# Fairness in Reinforcement Learning

###### Abstract

Decision support systems and autonomous systems start to be deployed in real applications. Although their operations often impact many users or stakeholders, no fairness consideration is generally taken into account in their design, which could lead to completely unfair outcomes for some users or stakeholders. To tackle this issue, we advocate for the use of social welfare functions that encode fairness and present this general novel problem in the context of (deep) reinforcement learning, although it could possibly be extended to other machine learning tasks.

Fairness in Reinforcement Learning

Paul Weng

Shanghai Jiao Tong University, Shanghai, China

University of Michigan-Shanghai Jiao Tong University Joint Institute

paul.weng@sjtu.edu.cn

## 1 Introduction

Thanks to the progress in artificial intelligence and machine learning, but also notably to better sensors and increased computing power, decision support systems (DSS) and autonomous systems (AS) have started to become an integral part of our lives. A DSS can help us make better, faster and more informed decisions in complex decision-making problems where generally multiple stakeholders are involved. An AS can offer more efficient, more reactive and more adaptive control than human-operated systems or preprogrammed systems using fixed rules.
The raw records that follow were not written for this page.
-- ==== Sys2Proof/Types.lean ====
section
/-! DEFINITION. The vocabulary of the AQ641: the named alternatives of the spec's tables, the records of a
rig (Tables RIG-1 to RIG-7), the observations and messages that commands carry. Currents are in 0.01 mA,
supply voltages in 10 mV, as in Tables RIG-5 and REG-7. -/
namespace Sys2Proof.Machine

/-! ## Named alternatives -/

/-- Half A or half B in split mode (R129); `a` is the whole device otherwise. -/
inductive Half | a | b deriving DecidableEq, Repr
/-- The two Enain lines. -/
inductive Line | a | b deriving DecidableEq, Repr
/-- The two systems of a point (R79). -/
inductive Side | A | B deriving DecidableEq, Repr
inductive Comparator | opn | occ | short deriving DecidableEq, Repr
/-- Node classes of R47 and R136. -/
inductive NodeClass | low | mid | high deriving DecidableEq, Repr
/-- Verdicts as Table CNT-4 codes them. -/
inductive Verdict | pending | wheel | nonWheel | uncertain deriving DecidableEq, Repr
/-- System states of Table STU-1 (with the board-test mode of R36). -/
inductive SysState | boot | selftest | awaitRig | verify | operational | degraded | safe | boardTest
  deriving DecidableEq, Repr
/-- Table HED-1. -/
inductive HsupMode | off | discharge | on | chip | proof deriving DecidableEq, Repr
/-- Table CNT-1. -/
inductive PointKind | localHead | member | remote deriving DecidableEq, Repr
/-- Table CNT-3. -/
inductive PointState | counting | disturbed | offline deriving DecidableEq, Repr
/-- Sub-state of COUNTING (R83). -/
inductive Position | vacant | aOnly | both | bOnly deriving DecidableEq, Repr
/-- Table SEC-1. -/
inductive SectionState | clear | occupied | disturbed | prep | resting deriving DecidableEq, Repr
/-- Table SIO-1. -/
inductive OutState | off | onWait | on | offWait | adopt | fault deriving DecidableEq, Repr
/-- Table SIO-4. -/
inductive CheckMode | offpulse | edm | both deriving DecidableEq, Repr
/-- R149. -/
inductive InputUse | status | reset | enable | outClear deriving DecidableEq, Repr
/-- Table DPX-1. -/
inductive Role | active | solo | standby | syncing | offline deriving DecidableEq, Repr
/-- Table HAL-5. -/
inductive Membership | absent | joining | present | frozen deriving DecidableEq, Repr
/-- MODE of a BEACON (Table TEL-3). -/
inductive ReefMode | normal | propose | commit | reef deriving DecidableEq, Repr
/-- Completion statuses of Table SCP-5 and Table HST-4. -/
inductive Status
  | ok | notReady | cqEmpty | frozen | rigChanged | memberAbsent | twinLost | pointOffline | aborted | denied
  deriving DecidableEq, Repr
/-- Scope kinds of a fault record (Table REG-4). -/
inductive Kind
  | device | half | unit | system | point | sect | output | input | tps | line | linePair | lineNode | member | port
  deriving DecidableEq, Repr
/-- Instructions at the test access port (R36). -/
inductive TapInstr | bypass | idcode | samplePreload | extest | other deriving DecidableEq, Repr
/-- Start-up phases of Table STU-2, in their order. -/
inductive BootPhase | straps | otp | memory | frontEnd | lockstep | sweep | rigLoad | joins | done
  deriving DecidableEq, Repr
/-- Who holds or gives a rig (RIG_SOURCE, Table REG-11). -/
inductive RigSource | none | bank0 | bank1 | host deriving DecidableEq, Repr

/-- The fields that the hardware comparator compares (Table COR-1). -/
inductive CoreField
  | microAddress | branchTaken | stall
  | regEnable | regAddress | regData
  | sramEnable | sramStrobe | sramAddress | sramData
  | gateRequests
  | publicationAddress | publicationData
  | signature
  deriving DecidableEq, Repr
/-- Where an architectural write of a core goes (Table COR-1, groups 2, 3 and 5). -/
inductive CorePort | registers | sram | publication deriving DecidableEq, Repr

/-! ## Rig records -/

/-- NODE (Table RIG-3). -/
structure NodeRec where
  address : Nat := 0
  half : Nat := 0
  install : Word := 0
  deriving DecidableEq, Repr
/-- DUPLEX (Table RIG-3). -/
structure DuplexRec where
  floating : Bool := false
  ownpos : Nat := 0
  deriving DecidableEq, Repr
/-- REACT (Table RIG-3). -/
structure ReactRec where
  probe : Nat := 0
  tPath : Nat := 0
  locOcc : Nat := 1050
  locClr : Nat := 3050
  remOcc : Nat := 0
  remClr : Nat := 0
  deriving DecidableEq, Repr
/-- LINE (Table RIG-4); `cycle` in ms, `quiet` in s. -/
structure LineRec where
  rate : Nat := 0
  preamble : Nat := 32
  cycle : Nat := 4
  master : Nat := 0
  reef : Bool := false
  wake : Bool := false
  allow : Nat := 1
  quiet : Nat := 10
  key : Word := 1
  repeaters : Nat := 0
  deriving DecidableEq, Repr
/-- Kinds of slot (Table RIG-4). -/
inductive SlotKind | beacon | own | twin | retry | retryTwin deriving DecidableEq, Repr
structure Slot where
  owner : Nat := 0
  kind : SlotKind := .own
  lclass : Nat := 64
  offset : Nat := 0
  deriving DecidableEq, Repr
/-- SCHEDULE (Table RIG-4); delays in 0.1 µs. -/
structure ScheduleRec where
  nodes : List (Nat × Nat) := []
  slots : List Slot := []
  deriving DecidableEq, Repr
/-- PEER (Table RIG-4). -/
structure PeerRec where
  address : Nat := 0
  missed : Nat := 1
  duplex : Bool := false
  deriving DecidableEq, Repr
/-- CALDEF (Table RIG-5). -/
structure CalDefRec where
  profile : Nat := 0
  platMin : Nat := 1200
  platMax : Nat := 2200
  rippleMax : Nat := 300
  rise : Nat := 60
  fall : Nat := 60
  occMin : Nat := 150
  occMax : Nat := 320
  settle : Nat := 100
  deriving DecidableEq, Repr
/-- HEAD (Table RIG-5). -/
structure HeadRec where
  stackpos : Nat := 0
  head : Nat := 0
  type : Nat := 0
  deriving DecidableEq, Repr
/-- SYSTEM (Table RIG-5): bands and thresholds in 0.01 mA, shunt in 0.1 Ω, blanking in µs. -/
structure SystemRec where
  stackpos : Nat := 0
  system : Nat := 0
  polarity : Bool := false
  hyst : Nat := 4
  shunt : Nat := 1000
  openMax : Nat := 200
  idleMin : Nat := 600
  idleMax : Nat := 900
  occMin : Nat := 1200
  occMax : Nat := 2200
  shortMin : Nat := 2500
  thOpen : Nat := 0
  thOcc : Nat := 0
  thShort : Nat := 0
  eblank : Nat := 40
  recovery : Nat := 96
  deriving DecidableEq, Repr
/-- POINT (Table RIG-6): spacing in mm, speed in km/h, gap in ms. -/
structure PointRec where
  index : Nat := 0
  kind : PointKind := .localHead
  stackpos : Nat := 0
  owner : Nat := 0
  ownerPoint : Nat := 0
  spacing : Nat := 140
  vmax : Nat := 450
  tgap : Nat := 100
  profile : Nat := 0
  publish : Bool := false
  onMember : Bool := false
  subs : List Nat := []
  deriving DecidableEq, Repr
/-- BOUNDARY (Table RIG-6). -/
structure Boundary where
  sect : Nat := 0
  outward : Bool := false
  point : Nat := 0
  deriving DecidableEq, Repr
/-- SECTION (Table RIG-6); verdict limit in ms. -/
structure SectionRec where
  index : Nat := 0
  direct : Bool := false
  fromOcc : Bool := false
  dual : Bool := false
  reef : Bool := false
  publish : Bool := false
  nbound : Nat := 1
  vlimit : Nat := 1000
  deriving DecidableEq, Repr
/-- OUTPUT (Table RIG-7): pulse in µs, T_edm in ms, proof interval in h. -/
structure OutputRec where
  output : Nat := 0
  mode : CheckMode := .offpulse
  pulse : Nat := 400
  tedm : Nat := 10
  proof : Nat := 0
  force : Bool := false
  edmSrc : Nat := 0
  sections : List Nat := []
  deriving DecidableEq, Repr
/-- INPUT (Table RIG-7). -/
structure InputRec where
  input : Nat := 0
  use : InputUse := .status
  src : Nat := 0
  enable : Option Nat := none
  sect : Nat := 0
  direct : Bool := false
  outmask : Nat := 0
  deriving DecidableEq, Repr

/-- A record with the first 8 bytes of the SHA-256 over its bytes (R299). -/
structure Hashed (α : Type) where
  val : α
  rh : Hash64 := 0
  off : Nat := 0
  deriving DecidableEq, Repr

/-- The records of a node, or of one half (R296). -/
structure RigPart where
  node : Hashed NodeRec := { val := {} }
  stack : Option (Hashed Nat) := none
  duplex : Option (Hashed DuplexRec) := none
  line : Option (Hashed LineRec) := none
  schedule : Option (Hashed ScheduleRec) := none
  peers : List (Hashed PeerRec) := []
  react : Hashed ReactRec := { val := {} }
  caldefs : List (Hashed CalDefRec) := []
  heads : List (Hashed HeadRec) := []
  systems : List (Hashed SystemRec) := []
  points : List (Hashed PointRec) := []
  sections : List (Hashed SectionRec) := []
  bounds : List (Hashed Boundary) := []
  outputs : List (Hashed OutputRec) := []
  inputs : List (Hashed InputRec) := []
  deriving DecidableEq, Repr

/-- A verified rig: header fields (Table RIG-1) and its part or two parts (R296). -/
structure Rig where
  serial : Word := 0
  hash : Hash256 := 0
  length : Nat := 0
  partA : RigPart := {}
  partB : Option RigPart := none
  deriving DecidableEq, Repr

/-! ## Observations (R47, R68, R69) -/

/-- One ADC sample of a system at a hold instant: offset in the frame in µs, 12-bit code, and the three
comparators' unmasked synchronised levels at that instant (R68, R70). -/
structure Sample where
  off : Nat := 0
  code : Nat := 0
  opn : Bool := false
  occ : Bool := false
  short : Bool := false
  deriving DecidableEq, Repr
/-- What one frame shows of one system: node voltage held at 76 µs, OPEN at 72 µs, samples (R47). -/
structure SysObs where
  sys : Nat := 0
  nodeV : Nat := 0
  open72 : Bool := false
  samples : List Sample := []
  deriving DecidableEq, Repr
/-- Everything converted in one frame (Table WIN-3), the codes of the two DACs whose turn it was (R62), the measured
tick period in ns (R12) and the SYSCLK cycles its work took (COR_WORK). -/
structure FrameObs where
  vfld : Nat := 2400
  vsup : Nat := 3300
  vio : Nat := 3300
  rail5 : Nat := 5000
  rail10 : Nat := 1000
  cpump : Nat := 1000
  temp : Int := 250
  refCode : Nat := 0
  zeroCode : Nat := 0
  systems : List SysObs := []
  outNodes : List (Nat × Nat) := []
  biasA : Nat := 0
  biasB : Nat := 0
  readback : List Nat := []
  tickNs : Nat := 1000
  workCycles : Nat := 0
  workCyclesB : Nat := 0
  deriving DecidableEq, Repr
/-- What the internal source shows of a system (R264): the ADC codes read back of its OPEN, OCC and SHORT DAC at codes 0,
512 and 1 023, each comparator's output 50 mV below and above its trip point, the OCC hysteresis at 40 mV in 0.1 mV. -/
structure FrontEndObs where
  readbacks : List (List Nat) := []
  levels : List (Bool × Bool) := []
  hyst : Nat := 400
  deriving DecidableEq, Repr

/-- What a frame of the supply sweep shows (R266): bit `l` of the nominal chips, of the applied chips and of the frame's
scheduled blanking is line `l`'s; VFLD and the HSUP nodes in 10 mV. -/
structure SweepFrame where
  chips : BitVec 32 := 0
  applied : BitVec 32 := 0
  blanked : BitVec 32 := 0
  vfld : Nat := 2400
  nodes : List Nat := []
  deriving DecidableEq, Repr
/-- A sample of the classifier's stream: device time in µs, current in 0.01 mA, inside blanking or not. -/
structure CurSample where
  at_ : Nat := 0
  cur : Nat := 0
  blanked : Bool := false
  deriving DecidableEq, Repr

/-! ## Rails and cores (R26, R27, R116, R128) -/

/-- What the supervisors show where the internal reset could be released (Table BAL-4, R27, R35, R270): µs since the
filtered rise of RESET_N, µs for which VSUP has stood above 2.40 V, VIO in mV, VFLD in 10 mV, PLL lock. -/
structure RailObs where
  resetUs : Nat := 10
  vsupUs : Nat := 1000
  vioMv : Nat := 3300
  vfld : Nat := 2400
  pllLocked : Bool := true
  deriving DecidableEq, Repr
/-- An architectural write of a core: its port, address and true value (R116). -/
structure CoreWrite where
  port : CorePort := .sram
  addr : Nat := 0
  data : Word := 0
  deriving DecidableEq, Repr
/-- What a run of frame work meets: the half whose core runs it (`a` outside split mode), the slots of the change log
whose read-back fails in this frame's program slot (R318), and an uncorrectable SRAM word that an access finds, with
the cycle and whether it lies in a shared buffer (R128, Table FLT-2). -/
structure WorkObs where
  half : Half := .a
  progFails : Nat := 0
  sramBad : Option (Nat × Bool) := none
  deriving DecidableEq, Repr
However, as both DSS and AS are generally deployed among many users and may impact several stakeholders, fairness considerations become crucial for those systems to run successfully and to be accepted by all the different parties. Thus, both systems need to be efficient in their solutions, but also fair to their users or stakeholders.

Traditional (e.g., utilitarian) approaches consist in optimizing a single cumulated cost/utility function (e.g., power consumption, QoS, QoE, financial and/or ecological cost) without any fairness consideration and are therefore insufficient, because in order to reach the overall optimum, the utility of some users/stakeholders could be unjustly sacrificed. In order to take into account the welfare of each user/stakeholder, a multiobjective formulation, where each objective can be interpreted as the cost/utility of one user/stakeholder, is required. However, standard multiobjective methods generally focus on computing the set of Pareto-optimal solutions (solutions that cannot be improved on one objective, without worsening another). This is infeasible in practice because (1) this set may be extremely large, (2) in the case of AS, only one specific solution can be automatically applied and moreover, (3) Pareto-optimality itself does not encode any notion of fairness. An approach specifically designed for selecting a fair solution among the Pareto-optimal ones is therefore necessary.
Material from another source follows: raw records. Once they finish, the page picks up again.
/-- The occupancy records of a head in a capture set, in ascending order of hi. -/
def insertRec (r : OccRec) : List OccRec → List OccRec
  | [] => [r]
  | x :: xs => if r.hi < x.hi then r :: x :: xs else x :: insertRec r xs

def Dev.occRecs (d : Dev) (head : Nat) (edges : List EdgeRec) : List OccRec :=
  let mine := edges.filter fun e => e.sys / 2 == head && e.sys < 32 && decide (e.cmp = .occ)
  (mine.map fun e => ({ side := sideOf e.sys, level := e.level != (d.sys e.sys).cfg.polarity, lo := e.lo, hi := e.hi
                        res := e.resampled, fr := e.fr } : OccRec)).foldl (fun acc r => insertRec r acc) []

/-! ## The state machine (R83 to R88) -/

/-- What one record does: a new passage (a reversal counted or not), an axle event, or a fault. -/
inductive PointStep
  | moved (p : Passage) (reversal : Bool)
  | event (p : Passage) (ba : Bool) (tOn : Option Nat) (tOff : Nat)
  | fail (code : Nat)
  deriving DecidableEq, Repr

/-- Records the hi of an edge on its side. -/
def Passage.stamp (p : Passage) (r : OccRec) : Passage :=
  match r.side, r.level with
  | .A, true => { p with onA := r.hi }
  | .A, false => { p with offA := r.hi }
  | .B, true => { p with onB := r.hi }
  | .B, false => { p with offB := r.hi }

/-- The position that holds only side `x`. -/
def onlyPos : Side → Position
  | .A => .aOnly
  | .B => .bOnly

/-- R86: a lone occupancy of `side` that ends with `r`. A passage that reaches BOTH in between ends the memory of the
earlier one (DESIGN CHOICE, log 112). -/
def Passage.loneEnd (cfg : PointRec) (side : Side) (r : OccRec) (p : Passage) : PointStep :=
  let onHi := match side with | .A => p.onA | .B => p.onB
  let clash := match p.lone with
    | some (s, off) => decide (s ≠ side) && decide (onHi ≤ off + cfg.tgap * 96000)
    | none => false
  if clash then .fail 0x41
  else .moved { p with pos := .vacant, res := false, lone := some (side, r.hi) } false

/-- Table CNT-2 and its mirror (R84), after R88 has let the record pass. -/
def Passage.move (cfg : PointRec) (r : OccRec) (p : Passage) : PointStep :=
  let p := { p.stamp r with last := some r, res := p.res || r.res }
  let far := decide (r.side ≠ p.entry)
  match p.pos, r.level with
  | .vacant, true =>
    .moved { p with pos := onlyPos r.side, entry := r.side, overlap := false, res := r.res } false
  | .vacant, false => .moved p false
  | .both, true => .moved p false
  | .both, false =>
    .moved { p with pos := match r.side with | .A => .bOnly | .B => .aOnly } false
  | pos, true =>
    if pos = onlyPos r.side then .moved p false
    else .moved { p with pos := .both, overlap := true, bothByFar := far, lone := none } false
  | pos, false =>
    if pos ≠ onlyPos r.side then .moved p false
    else if far then
      let v := { p with pos := .vacant, res := false, lone := none }
      match p.entry with
      | .A => .event v false (if p.bothByFar then some (p.onB - p.onA) else none) (p.offB - p.offA)
      | .B => .event v true (if p.bothByFar then some (p.onA - p.onB) else none) (p.offA - p.offB)
    else if p.overlap then .moved { p with pos := .vacant, res := false, lone := none } true
    else p.loneEnd cfg r.side r

/-- R87: a transit of `t` cycles is below 0.8 · s / v_max. -/
def tooFast (cfg : PointRec) (t : Nat) : Bool := t * cfg.vmax * 10 < 96 * 8 * 3600 * cfg.spacing

/-- R88 first, then the transition, then R87. -/
def Passage.apply (cfg : PointRec) (r : OccRec) (p : Passage) : PointStep :=
  let unresolved := match p.last with
    | some l => decide (l.side ≠ r.side) && decide (r.lo ≤ l.hi)
    | none => false
  if unresolved then .fail 0x40
  else match p.move cfg r with
    | .event q ba tOn tOff =>
      if tooFast cfg tOff || (match tOn with | some t => tooFast cfg t | none => false) then .fail 0x42
      else .event q ba tOn tOff
    | x => x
As applications of artificial intelligence and machine learning start to pervade our everyday life, experts, policy makers and the general public start to realize that questions about fairness, ethics and safety are essential. Indeed, DSS and AS should not discriminate against us, should be designed to really help and not harm us. The problem presented in this paper fits in this new growing trend that proposes to enforce more human and social criteria to measure the quality of artificial systems. To achieve this goal, we describe an interdisciplinary approach that exploits results developed notably in economics (fairness models), applied mathematics (optimization and statistics) and computer science (machine learning). For concreteness, we describe it in sequential decision-making problems.

## 2 Background

A sequential decision-making problem can be modeled as a Markov Decision Process (MDP). In this section, we first recall this model and the reinforcement learning problem. We then summarize multiobjective optimization approaches in sequential decision-making and underline their insufficiency for tackling fairness. We finish this section with an overview of fairness modeling and fair optimization. To simplify the presentation, we assume without loss of generality that the preferences of users/stakeholders are represented as utility (e.g., reward or payoff) to be maximized.
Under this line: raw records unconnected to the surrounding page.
/-- A transmission in an own slot that this unit owns, requested at `at_`. -/
def Dev.useSlot (h : Half) (s : Slot) (e : CopyPair) (at_ : Nat) (view : Dev) (d : Dev) : Dev :=
  let l := d.line h
  let cyc := l.cycle.getD 0
  let first := l.ownSlots == 0 && !s.kind.retries
  let room := (s.lclass - 24) / 8
  -- a telegram that would overrun the window is dropped with 0x64 before anything of it happens
  let send := fun (t : Telegram) (next : Dev) => if d.inGate h s at_ (24 + 8 * t.entries.length) then next else d.outsideWindow h
  let note := fun (t : Telegram) (x : Dev) => x.onLine h fun l =>
    if s.kind.retries then l
    else { l with ownSlots := l.ownSlots + 1, failedTx := if d.echoFails h t e then l.failedTx ++ [t] else l.failedTx }
  let new := fun (_ : Unit) =>
    let c := Dev.compose h room first view cyc d
    send c.1 (note c.1 (c.2.transmit h c.1 e at_))
  match if s.kind.retries then l.failedTx else [] with
  | t :: rest =>
    -- the repeat carries the TSEQ of the original
    if 24 + 8 * t.entries.length ≤ s.lclass then send t ((d.onLine h fun l => { l with failedTx := rest }).drive h t e at_)
    else new ()
  | [] =>
    if first && l.joinsLeft ≠ 0 then
      let t := d.header h 3 cyc view.dt [.join l.joinReason l.session]
      send t (note t ((d.onLine h fun l => { l with joinsLeft := l.joinsLeft - 1 }).transmit h t e at_))
    else new ()

/-- SLOT_START (R172, R178, R197 to R199, R207): a request outside this node's windows is dropped with 0x64, in a
silent cycle too (Table LIN-4, 0x6D). -/
def execSlotStart (h : Half) (slot : Nat) (echo : CopyPair) (cyc : Nat) (s : State) : Out :=
  up (fun d =>
    match (d.slots h)[slot]? with
    | none => d
    | some x =>
      if !d.mayRequest h then d
      else if !d.inGate h x (d.stamp cyc) 24 then d.outsideWindow h
      else if (d.line h).silent ∨ ((d.line h).mode = .reef ∧ ((d.line h).ownSlots ≠ 0 ∨ x.kind.retries)) then d
      else Dev.useSlot h x echo (d.stamp cyc) (Dev.viewAt s.bank s.prev d (d.slotAt h x)) d) s

/-! ## BEACON_SEND -/

/-- The unit that sends its node's BEACON: the claiming one; while it joins, one that no partner's claim forestalls
(DEDUCED: slot 0 has no twin, log 21). -/
def Dev.sendsBeacon (d : Dev) (h : Half) : Bool :=
  d.hasLine h && d.isMaster h && !(d.line h).silent
  && (!d.hasDuplex || d.dpx.claim || (decide ((d.node h).sys = .verify) && !d.dpx.pclaim))

/-- R175: the start-delimiter end of the earlier echo of the BEACON `t` that both decoders bear out. -/
def Dev.beaconEcho (d : Dev) (h : Half) (t : Telegram) (e : CopyPair) : Option Nat :=
  let on := fun (x : Line) => if ((d.line h).phys x).suspended then none else
    match (e.on x).reception (bitCycles (d.lineRec h).rate) with
    | some r => if r.1 = t.bytes (d.lineRec h).key then some r.2 else none
    | none => none
  match on .a, on .b with
  | some a, some b => some (min a b)
  | some a, none => some a
  | none, x => x

/-- BEACON_SEND (R175, R196, R206 to R208, R210): due at E_0 and its offset, within this frame at the latest; composed
like every telegram at the latest boundary 40 µs before it (R198). The echo starts the master's slot clock; without
one it has no valid BEACON in this cycle and its clock goes on from the nominal instant. -/
def execBeaconSend (h : Half) (echo : CopyPair) (s : State) : Out :=
  up (fun d =>
    let l := d.line h
    let r := d.lineRec h
    let due := l.e0.toNat + l.e0Next
    if !d.sendsBeacon h || d.dt.toNat + 500 ≤ due then d
    else
      let m := d.nextMode h
      let cyc := match l.beaconCycle with | some c => c + 1 | none => 0
      let t := d.header h 1 cyc (Dev.viewAt s.bank s.prev d (due * 96)).dt [.beacon m.1 m.2 (d.schedId h)]
      let heard := d.beaconEcho h t echo
      let d := d.openCycle h cyc (heard.getD (due * 96 + r.bitTimes (10 + r.preamble)))
      let d := d.transmit h t echo (due * 96)
      let d := d.onLine h fun l => l.beaconDone r m.1 m.2 cyc
      let d := d.applyMode h m.1 m.2
      let d := d.onLine h fun l => if heard.isSome then l else { l with sinceBeacon := 1 }
      d.onNode h fun n => { n with joinBeacon := n.joinBeacon || heard.isSome }) s

/-! ## Wake (R182, R183, R208 to R210) -/

/-- R210: a wake at the line master, by the course of the reef; in reef E_0 is the second boundary after the frame that
takes the wake, `lead` µs after the open frame's (R208). -/
def Dev.masterWake (h : Half) (lead : Nat) (d : Dev) : Dev :=
  match (d.line h).mode with
  | .propose => d.onLine h fun l => { l with wakeReq := false, vote := l.vote.map fun v => { v with aborted := true } }
  | .commit => d.onLine h fun l => { l with wakeReq := false, zeroReef := true }
  | .reef =>
    if (d.line h).wakePending then d
    else d.onLine h fun l => { l with wakeReq := false, wakePending := true, e0 := d.dt + BitVec.ofNat 48 lead, e0Next := 0 }
  | .normal => d

/-- WAKE_DETECTED (R183, R208, R210): outside reef it is only counted; the master takes it in its next frame's work
(10, Worked case: the Tesk Valley line). Either line's sense class counts, suspended or not. -/
def execWakeDetected (h : Half) (a b : List Nat) (cyc : Nat) : State → Out :=
  up fun d =>
    if !d.hasLine h || !(wakeSeen (d.stamp cyc) a || wakeSeen (d.stamp cyc) b) then d
    else if !(d.line h).inReef then d.onLine h fun l => { l with wakesIgnored := satAdd 16 l.wakesIgnored 1 }
    else if d.isMaster h then d.masterWake h 1500
    else d

/-- R182: one burst from `t` on, on the lines that are not suspended (Table LIN-4). -/
def Dev.burst (h : Half) (t : Nat) (d : Dev) : Dev :=
  d.onLine h fun l =>
    { (l.driven { start := t, stop := t + wakeCycles, wave := wakeWave t, wake := true }) with
      wakeReq := false, wakeBursts := l.wakeBursts + 1, wakeEnd := t + wakeCycles, wakesSent := satAdd 16 l.wakesSent 1 }

/-- R208: a cause of waking, acted on in a frame's work: a node's burst starts at the boundary that ends the frame, the
instant being its own choice (DESIGN CHOICE, log 122). While a course of bursts runs, a cause adds nothing. -/
def Dev.wakeCause (h : Half) (d : Dev) : Dev :=
  let l := d.line h
  if !l.wakeReq then d
  else if !l.inReef || !d.hasLine h || !d.roleTransmits then d.onLine h fun l => { l with wakeReq := false }
  else if d.isMaster h then d.masterWake h 1000
  else if (d.lineRec h).wake && l.wakeBursts = 0 && !l.bothSuspended then d.burst h (d.stamp 0 + 48000)
  else d.onLine h fun l => { l with wakeReq := false }

/-- WAKE_RETRY (R209): 30 ms + 220 µs × address after the end of the burst; after eight, 0x6B, and the next cause
starts anew. -/
def execWakeRetry (h : Half) (cyc : Nat) : State → Out :=
  up fun d =>
    let l := d.line h
    if !d.hasLine h || !l.inReef || l.wakeBursts = 0 || d.stamp cyc < l.wakeEnd + (30000 + 220 * d.lineAddress h) * 96 then d
    else if l.wakeBursts < 8 then d.burst h (d.stamp cyc)
    else (if d.hasFault 0x6B .lineNode 0 h then d else d.raise 0x6B .lineNode 0 h).onLine h fun l => { l with wakeBursts := 0 }

/-- REEF_QUIET_TIMEOUT (R206): the line master proposes after the quiet time. -/
def execReefQuietTimeout (h : Half) : State → Out :=
  up fun d =>
    let r := d.lineRec h
    let l := d.line h
    if d.hasLine h && d.isMaster h && r.reef && !l.inReef && 2000 * r.quiet ≤ d.ago l.quietFrame then
      d.onLine h fun l => { l with proposeReq := true }
    else d

/-! ## Step 3 of a frame's work (R91, R194, R195, R201, R206) -/

/-- Events and verdicts that step 3 hands to step 4. -/
structure Remote where
  evs : List AxleEvt := []
  vs : List VerdictIn := []
  deriving DecidableEq, Repr

/-- R194 over the record kept for an owner. -/
inductive Eseq | fresh | known | old deriving DecidableEq, Repr

def Peer.eseq (p : Peer) (q : Word) : Eseq :=
  if p.applied.contains q then .known
  else match p.hi with
    | none => .fresh
    | some m => if newer (m - 1024) q then .fresh else .old

/-- ESEQ `q` has been applied: only the 1 024 values up to the highest are kept. -/
def Peer.apply (q : Word) (p : Peer) : Peer :=
  let hi := match p.hi with | some m => if newer m q then q else m | none => q
  let keep := fun (x : Word) => newer (hi - 1024) x
  { p with hi := some hi, applied := (q :: p.applied).filter keep, verdicted := p.verdicted.filter keep }

/-- R195: one ACK for every copy of an entry. -/
def LineNode.addAck (a : Nat × Word) (l : LineNode) : LineNode := { l with acks := l.acks ++ [a] }

/-- A POINT_EVENT entry from owner `a` (R194, R195). -/
def Dev.remoteEvent (h : Half) (a : Nat) (v : Verdict) (ba res : Bool) (pt : Nat) (q : Word) (x : Remote) (d : Dev) :
    Remote × Dev :=
  match (d.line h).peer a, (d.node h).points.find? fun p => Node.ownedBy a p && p.cfg.ownerPoint == pt with
  | some p, some r =>
    let judged := decide (v ≠ .pending)
    let ack := fun (d : Dev) => if judged then d.onLine h (LineNode.addAck (a, q)) else d
    let mark := fun (d : Dev) => if judged then d.onPeer h a fun p => { p with verdicted := q :: p.verdicted } else d
    match p.eseq q with
    | .fresh =>
      let d := d.onPeer h a (Peer.apply q)
      let d := d.onNode h fun n => n.onPoint r.cfg.index fun p =>
        { p with eseq := q, lastBa := ba, lastV := v, lastRes := res, events := satAdd 16 p.events 1 }
      ({ x with evs := x.evs ++ [{ owner := a, eseq := q, point := r.cfg.index, ba, verdict := v }] }, ack (mark d))
    | .known =>
      if judged && !p.verdicted.contains q then
        let d := d.onNode h fun n => n.onPoint r.cfg.index fun p => if p.eseq = q then { p with lastV := v } else p
        ({ x with vs := x.vs ++ [{ owner := a, eseq := q, verdict := v }] }, ack (mark d))
      else (x, ack d)
    | .old => (x, d)
  | _, _ => (x, d)

/-- R91: a POINT_STATUS entry of owner `a`; 0b10 and 0b11 make a point DISTURBED. -/
def Node.pointStatus (a g : Nat) (codes : List Nat) (n : Node) : Node :=
  { n with points := n.points.map fun p =>
      if Node.ownedBy a p && p.cfg.ownerPoint / 16 == g then
        match codes[p.cfg.ownerPoint % 16]? with
        | some 0 => { p with state := .counting, reported := true }
        | some c => { p with state := .disturbed, reported := c == 1 }
        | none => p
      else p }

/-- R201, R94: an ACK from consumer `a` for an owned event. -/
def Journal.acknowledge (a : Nat) (q : Word) (j : Journal) : Journal :=
  { j with entries := j.entries.map fun e => if e.seq = q then { e with consumers := e.consumers.filter (· ≠ a) } else e }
#### Markov Decision Process and Reinforcement Learning.

In an MDP (Puterman, 1994), an agent repeatedly observes its state, chooses an action, obtains an immediate scalar numeric reward, and moves to a new state. Solving an MDP (i.e., planning) amounts to finding a controller (called a policy) in order to maximize a standard decision criterion, e.g., the expected discounted reward or the expected average reward. While in planning problems, the model of the environment (e.g., transition and reward functions) is assumed to be known, in reinforcement learning (RL) problems (Sutton and Barto, 1998), this assumption is relaxed: an RL agent learns a best policy while interacting with the unknown environment by trial and error.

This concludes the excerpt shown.